Instructions to follow: At the line containing "s.NoReset → s.Unbounded →", start repeating the entries exactly, and continue through the last line.

================================

/-- The bound on SUM holds after reset, and it is 9690 (41_byte_reader.md, 'No overflow occurs in practice'). -/
def Obligations.SumBoundAtReset : Prop := State.reset.SumOk ∧ maxSum = 9690

/-- 10_state.md R13 and 70_reset_and_hazards.md R250, as isolation: two states that differ at most in field registers that
hold no value run alike: same outcome, and the next states again differ at most there. So nothing that the block does ever
depends on F after reset, after a failed DECODE, or beyond FCOUNT. -/
def Obligations.HiddenFieldsNeverMatter : Prop :=
  ∀ s t : State, s.Inv → s.SameButHidden t →
    match step s with
    | .next s' => ∃ t', step t = .next t' ∧ s'.SameButHidden t'
    | .fault r => step t = .fault r
    | .refused r => step t = .refused r

end invariants

section catalog

/-- 40_variant_catalog.md, the table of CATALOG and its laws, with the spec's decisions D3 (codes) and D4 (capability flags;
hasCounts of ENV_EXT is the open parameter CAP_COUNTS_ENV_EXT at its default, log entry 13): the four supported variants, and
that CATALOG changes nothing but what it delivers (log entries 5 and 16). -/
def Obligations.CatalogOfSupportedVariants : Prop :=
  (∀ s : State,
    exec (.catalog 0) s = .next { s with ret := some (.entry ⟨32, 13, false, false⟩) } ∧
    exec (.catalog 1) s = .next { s with ret := some (.entry ⟨32, 13, true, false⟩) } ∧
    exec (.catalog 2) s = .next { s with ret := some (.entry ⟨40, 17, true, true⟩) } ∧
    exec (.catalog 3) s = .next { s with ret := some (.entry ⟨24, 9, false, false⟩) }) ∧
  ∀ v : BitVec 4, v.toNat < 4 →
    (catalog v).size = 6 + 2 * (catalog v).nf ∧ 9 ≤ (catalog v).nf ∧ (catalog v).nf ≤ 17 ∧
    ((catalog v).hasCounts = true → 12 ≤ (catalog v).nf) ∧ ((catalog v).hasEnv = true → 15 ≤ (catalog v).nf)

/-- 40_variant_catalog.md R102: the zero-size sentinel for the codes 4 to 15, and for no other. What CATALOG delivers is held
in `ret` (log entry 5). -/
def Obligations.CatalogSentinel : Prop :=
  ∀ (v : BitVec 4) (s : State),
    (4 ≤ v.toNat → exec (.catalog v) s = .next { s with ret := some (.entry ⟨0, 0, false, false⟩) }) ∧
    (v.toNat < 4 → ∃ e, exec (.catalog v) s = .next { s with ret := some (.entry e) } ∧ e.size ≠ 0)

end catalog

section reader

/-- 41_byte_reader.md R110: no encoding; the big-endian value of the next two bytes, the sum of the two bytes added modulo 2^16 when acc =
1 and SUM untouched when acc = 0, nothing else of the block changed; with fewer bytes it holds, the first byte removed and not
yet added. What it delivers is held in `ret`, an unfinished one in `job` and `latch` (log entries 3, 5, 16). -/
def Obligations.ReadU16ReadsBigEndianAndAccumulatesBytes : Prop :=
  ∀ (s : State) (acc : Bool), s.Idle → s.Quiet → encode (.readU16 acc) = none ∧
    (∀ hi lo rest, s.rx = hi :: lo :: rest →
      exec (.readU16 acc) s = .next { s with
        rx := rest
        sum := if acc then BitVec.ofNat 16 (s.sum.toNat + hi.toNat + lo.toNat) else s.sum
        ret := some (.value (BitVec.ofNat 16 (hi.toNat * 256 + lo.toNat))) }) ∧
    (∀ hi, s.rx = [hi] →
      exec (.readU16 acc) s = .next { s with rx := [], job := .readU16 acc, latch := some hi }) ∧
    (s.rx = [] → exec (.readU16 acc) s = .next { s with job := .readU16 acc })

/-- 20_memory.md, the hold (decision D9), and vector V-RD8: a READ_U16 that waits for its second byte completes with the byte
that arrives, and the bytes behind it stay in RX. -/
def Obligations.HeldReadCompletesWithTheArrivingByte : Prop :=
  ∀ (s : State) (acc : Bool) (hi lo : Byte) (more : List Byte) (rest : List Input),
    s.job = .readU16 acc → s.phase = .idle → s.idx = 0 → s.latch = some hi → s.rx = [] → s.Quiet → s.Unbounded →
    s.script = .recv (lo :: more) :: rest →
    step s = .next { s with
      script := rest, rx := more, job := .none, latch := none
      sum := if acc then BitVec.ofNat 16 (s.sum.toNat + hi.toNat + lo.toNat) else s.sum
      ret := some (.value (BitVec.ofNat 16 (hi.toNat * 256 + lo.toNat))) }

end reader

section synchronizer

/-- 42_frame_synchronizer.md R120, R121, R123, R127, when nothing arrives during the operation: with INIT = 0 and with an
unsupported variant nothing is touched; otherwise exactly the bytes before the first 0x42 are removed and ready says whether
SIZE bytes remain. Nothing else changes. The bit ready is held in `ret` (log entry 5). -/
def Obligations.FrameReadyScansToTheSignature : Prop :=
  ∀ s : State, s.Idle →
    (s.init = false → exec .frameReady s = .next { s with result := .notInitialized, ret := some (.ready false) }) ∧
    (s.init = true → (configured s).size = 0 →
      exec .frameReady s = .next { s with result := .callerError, ret := some (.ready false) }) ∧
    (s.Operates → s.Quiet →
      let rx := s.rx.dropWhile (fun b => decide (b ≠ 0x42))
      (rx.length < (configured s).size →
        exec .frameReady s = .next { s with rx := rx, result := .notReady, ret := some (.ready false) }) ∧
      ((configured s).size ≤ rx.length →
        exec .frameReady s = .next { s with rx := rx, result := .ok, ret := some (.ready true) }))

/-- 42_frame_synchronizer.md R122, R124, R125, R128, for every way in which bytes arrive during the operation: it completes and
never holds; what it removes is a run of bytes at the head, none of them 0x42; it reports ready only with SIZE bytes present
and 0x42 at the head; only RX, RESULT and what it delivers change. That the head is 0x42 also where bytes arrived between the
end of the loop and the count of step 3 is log entry 17; the delivered bit is log entry 5, the gaps log entry 2. -/
def Obligations.FrameReadyUnderArrivals : Prop :=
  ∀ s : State, s.Idle → s.Operates → s.NoReset → s.Unbounded →
    ∃ (t : State) (gone arrived : List Byte), exec .frameReady s = .next t ∧
      s.rx ++ arrived = gone ++ t.rx ∧ arrived ++ toCome t = toCome s ∧ (0x42 : Byte) ∉ gone ∧
      (t.result = .ok ∧ (configured s).size ≤ t.rx.length ∧ t.rx.head? = some 0x42 ∨ t.result = .notReady) ∧
      t = { s with rx := t.rx, live := t.live, result := t.result, ret := some (.ready (decide (t.result = .ok))) }

/-- 42_frame_synchronizer.md, what the scan guarantees: garbage without 0x42 before a 0x42 is removed exactly, and a second
FRAME_READY removes nothing and answers the same. -/
def Obligations.GarbageIsDiscardedExactlyOnce : Prop :=
  ∀ (s : State) (garbage tail : List Byte), s.Idle → s.Operates → s.Quiet →
    s.rx = garbage ++ 0x42 :: tail → (0x42 : Byte) ∉ garbage →
    ∃ t : State, exec .frameReady s = .next t ∧ t.rx = 0x42 :: tail ∧ exec .frameReady t = .next t ∧
      (t.ret = some (.ready true) ↔ (configured s).size ≤ tail.length + 1)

================================

Written response:
  ∀ s : State, s.Idle → s.Operates → s.NoReset → s.Unbounded →
    ∃ (t : State) (gone arrived : List Byte), exec .frameReady s = .next t ∧
      s.rx ++ arrived = gone ++ t.rx ∧ arrived ++ toCome t = toCome s ∧ (0x42 : Byte) ∉ gone ∧
      (t.result = .ok ∧ (configured s).size ≤ t.rx.length ∧ t.rx.head? = some 0x42 ∨ t.result = .notReady) ∧
      t = { s with rx := t.rx, live := t.live, result := t.result, ret := some (.ready (decide (t.result = .ok))) }

/-- 42_frame_synchronizer.md, what the scan guarantees: garbage without 0x42 before a 0x42 is removed exactly, and a second
FRAME_READY removes nothing and answers the same. -/
def Obligations.GarbageIsDiscardedExactlyOnce : Prop :=
  ∀ (s : State) (garbage tail : List Byte), s.Idle → s.Operates → s.Quiet →
    s.rx = garbage ++ 0x42 :: tail → (0x42 : Byte) ∉ garbage →
    ∃ t : State, exec .frameReady s = .next t ∧ t.rx = 0x42 :: tail ∧ exec .frameReady t = .next t ∧
      (t.ret = some (.ready true) ↔ (configured s).size ≤ tail.length + 1)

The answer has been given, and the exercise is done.